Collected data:
+-------+

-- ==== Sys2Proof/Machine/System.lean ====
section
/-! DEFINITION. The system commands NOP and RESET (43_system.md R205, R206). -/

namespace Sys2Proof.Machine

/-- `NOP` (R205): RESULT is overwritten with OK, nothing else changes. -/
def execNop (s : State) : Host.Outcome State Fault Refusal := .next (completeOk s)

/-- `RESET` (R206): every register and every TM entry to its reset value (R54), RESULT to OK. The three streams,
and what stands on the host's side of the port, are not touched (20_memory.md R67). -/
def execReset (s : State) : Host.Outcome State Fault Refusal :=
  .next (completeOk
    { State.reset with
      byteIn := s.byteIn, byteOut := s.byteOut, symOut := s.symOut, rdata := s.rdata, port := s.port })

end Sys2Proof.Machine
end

+-------+

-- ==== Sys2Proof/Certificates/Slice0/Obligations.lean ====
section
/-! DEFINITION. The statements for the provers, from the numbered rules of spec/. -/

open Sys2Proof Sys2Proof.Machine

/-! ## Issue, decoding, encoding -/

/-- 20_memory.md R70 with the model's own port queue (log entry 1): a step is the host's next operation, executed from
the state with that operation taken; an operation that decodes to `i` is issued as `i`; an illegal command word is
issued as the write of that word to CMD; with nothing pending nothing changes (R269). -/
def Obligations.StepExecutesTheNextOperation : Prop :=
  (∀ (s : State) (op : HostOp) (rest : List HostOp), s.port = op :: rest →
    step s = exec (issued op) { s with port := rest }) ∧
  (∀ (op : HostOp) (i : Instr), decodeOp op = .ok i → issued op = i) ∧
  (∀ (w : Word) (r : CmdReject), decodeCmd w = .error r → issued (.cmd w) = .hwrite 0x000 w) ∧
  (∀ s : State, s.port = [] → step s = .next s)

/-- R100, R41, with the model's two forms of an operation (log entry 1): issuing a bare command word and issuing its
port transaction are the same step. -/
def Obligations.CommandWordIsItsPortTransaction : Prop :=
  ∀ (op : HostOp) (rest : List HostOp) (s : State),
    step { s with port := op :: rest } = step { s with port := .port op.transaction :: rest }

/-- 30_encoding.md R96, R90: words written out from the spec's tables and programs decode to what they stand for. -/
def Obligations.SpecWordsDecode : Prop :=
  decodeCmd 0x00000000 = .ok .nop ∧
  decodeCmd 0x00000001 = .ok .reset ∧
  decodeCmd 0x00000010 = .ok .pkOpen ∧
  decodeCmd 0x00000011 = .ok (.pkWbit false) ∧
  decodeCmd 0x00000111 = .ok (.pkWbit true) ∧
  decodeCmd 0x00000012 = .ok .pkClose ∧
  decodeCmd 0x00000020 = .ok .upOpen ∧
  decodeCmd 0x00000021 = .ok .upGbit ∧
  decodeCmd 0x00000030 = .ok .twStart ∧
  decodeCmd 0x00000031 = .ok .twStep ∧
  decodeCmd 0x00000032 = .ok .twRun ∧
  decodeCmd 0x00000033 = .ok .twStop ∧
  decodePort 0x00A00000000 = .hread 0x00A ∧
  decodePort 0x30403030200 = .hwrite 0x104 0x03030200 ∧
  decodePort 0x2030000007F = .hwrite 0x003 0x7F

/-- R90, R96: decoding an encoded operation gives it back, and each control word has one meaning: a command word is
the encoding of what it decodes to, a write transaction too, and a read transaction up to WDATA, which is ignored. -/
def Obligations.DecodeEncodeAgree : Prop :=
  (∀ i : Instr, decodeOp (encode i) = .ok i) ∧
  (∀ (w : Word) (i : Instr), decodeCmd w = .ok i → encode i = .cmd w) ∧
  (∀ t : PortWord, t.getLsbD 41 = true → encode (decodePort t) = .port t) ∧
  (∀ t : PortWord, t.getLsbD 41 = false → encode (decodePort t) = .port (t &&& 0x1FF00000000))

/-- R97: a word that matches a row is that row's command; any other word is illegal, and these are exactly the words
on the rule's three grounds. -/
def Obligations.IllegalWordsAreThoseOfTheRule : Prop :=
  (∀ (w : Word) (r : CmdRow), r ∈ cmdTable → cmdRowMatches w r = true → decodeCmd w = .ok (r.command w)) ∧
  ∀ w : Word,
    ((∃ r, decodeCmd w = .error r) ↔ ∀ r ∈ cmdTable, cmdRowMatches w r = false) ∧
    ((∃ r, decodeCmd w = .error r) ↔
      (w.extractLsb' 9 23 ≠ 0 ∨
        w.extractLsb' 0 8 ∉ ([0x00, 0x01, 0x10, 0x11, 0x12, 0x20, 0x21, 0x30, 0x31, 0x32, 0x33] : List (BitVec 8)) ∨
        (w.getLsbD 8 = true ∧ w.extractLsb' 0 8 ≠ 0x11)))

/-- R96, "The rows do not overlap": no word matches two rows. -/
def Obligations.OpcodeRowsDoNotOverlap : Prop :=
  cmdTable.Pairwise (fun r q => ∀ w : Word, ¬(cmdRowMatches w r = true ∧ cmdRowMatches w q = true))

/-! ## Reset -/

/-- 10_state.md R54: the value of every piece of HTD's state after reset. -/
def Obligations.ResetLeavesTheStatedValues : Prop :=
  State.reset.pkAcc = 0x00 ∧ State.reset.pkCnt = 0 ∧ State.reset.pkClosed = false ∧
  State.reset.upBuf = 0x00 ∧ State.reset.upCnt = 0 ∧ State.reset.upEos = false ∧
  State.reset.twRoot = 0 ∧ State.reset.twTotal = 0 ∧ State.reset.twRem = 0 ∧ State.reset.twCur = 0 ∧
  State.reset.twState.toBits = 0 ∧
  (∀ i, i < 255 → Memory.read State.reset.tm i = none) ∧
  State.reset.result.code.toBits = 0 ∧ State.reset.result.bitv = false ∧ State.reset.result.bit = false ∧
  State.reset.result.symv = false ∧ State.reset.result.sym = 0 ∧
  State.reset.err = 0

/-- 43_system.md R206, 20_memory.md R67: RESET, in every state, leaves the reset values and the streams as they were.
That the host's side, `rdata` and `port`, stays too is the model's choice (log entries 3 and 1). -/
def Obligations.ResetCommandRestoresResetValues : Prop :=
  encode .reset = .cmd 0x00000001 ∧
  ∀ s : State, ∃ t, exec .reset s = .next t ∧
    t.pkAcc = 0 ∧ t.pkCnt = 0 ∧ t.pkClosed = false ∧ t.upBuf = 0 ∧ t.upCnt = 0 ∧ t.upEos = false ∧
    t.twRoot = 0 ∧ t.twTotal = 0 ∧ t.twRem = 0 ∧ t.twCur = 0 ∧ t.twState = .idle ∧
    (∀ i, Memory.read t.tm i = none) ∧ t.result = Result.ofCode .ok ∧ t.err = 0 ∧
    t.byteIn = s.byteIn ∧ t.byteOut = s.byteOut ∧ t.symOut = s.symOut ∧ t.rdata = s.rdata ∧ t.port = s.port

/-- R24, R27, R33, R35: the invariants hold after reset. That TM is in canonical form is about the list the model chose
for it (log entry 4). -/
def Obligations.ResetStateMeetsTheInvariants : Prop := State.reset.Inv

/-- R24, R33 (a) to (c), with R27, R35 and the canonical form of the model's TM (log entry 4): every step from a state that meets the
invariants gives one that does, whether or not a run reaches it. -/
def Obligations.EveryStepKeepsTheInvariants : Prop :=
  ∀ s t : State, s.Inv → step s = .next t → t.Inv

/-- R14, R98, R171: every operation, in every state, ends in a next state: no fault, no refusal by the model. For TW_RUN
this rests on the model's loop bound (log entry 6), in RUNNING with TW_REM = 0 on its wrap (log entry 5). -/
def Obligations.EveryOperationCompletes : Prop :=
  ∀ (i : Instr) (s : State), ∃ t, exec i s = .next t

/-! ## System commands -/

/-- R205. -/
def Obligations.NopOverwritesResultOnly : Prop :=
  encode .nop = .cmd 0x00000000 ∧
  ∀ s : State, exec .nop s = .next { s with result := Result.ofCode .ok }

+-------+

WHAT YOU HAVE TO DO: Using the records above, copy word for word the line with "issued as the", the line with "decodeCmd 0x00000021 = .ok .upGbit ∧", and every line between them.

TASK RESULT:
issued as the write of that word to CMD; with nothing pending nothing changes (R269). -/
def Obligations.StepExecutesTheNextOperation : Prop :=
  (∀ (s : State) (op : HostOp) (rest : List HostOp), s.port = op :: rest →
    step s = exec (issued op) { s with port := rest }) ∧
  (∀ (op : HostOp) (i : Instr), decodeOp op = .ok i → issued op = i) ∧
  (∀ (w : Word) (r : CmdReject), decodeCmd w = .error r → issued (.cmd w) = .hwrite 0x000 w) ∧
  (∀ s : State, s.port = [] → step s = .next s)

/-- R100, R41, with the model's two forms of an operation (log entry 1): issuing a bare command word and issuing its
port transaction are the same step. -/
def Obligations.CommandWordIsItsPortTransaction : Prop :=
  ∀ (op : HostOp) (rest : List HostOp) (s : State),
    step { s with port := op :: rest } = step { s with port := .port op.transaction :: rest }

/-- 30_encoding.md R96, R90: words written out from the spec's tables and programs decode to what they stand for. -/
def Obligations.SpecWordsDecode : Prop :=
  decodeCmd 0x00000000 = .ok .nop ∧
  decodeCmd 0x00000001 = .ok .reset ∧
  decodeCmd 0x00000010 = .ok .pkOpen ∧
  decodeCmd 0x00000011 = .ok (.pkWbit false) ∧
  decodeCmd 0x00000111 = .ok (.pkWbit true) ∧
  decodeCmd 0x00000012 = .ok .pkClose ∧
  decodeCmd 0x00000020 = .ok .upOpen ∧
  decodeCmd 0x00000021 = .ok .upGbit ∧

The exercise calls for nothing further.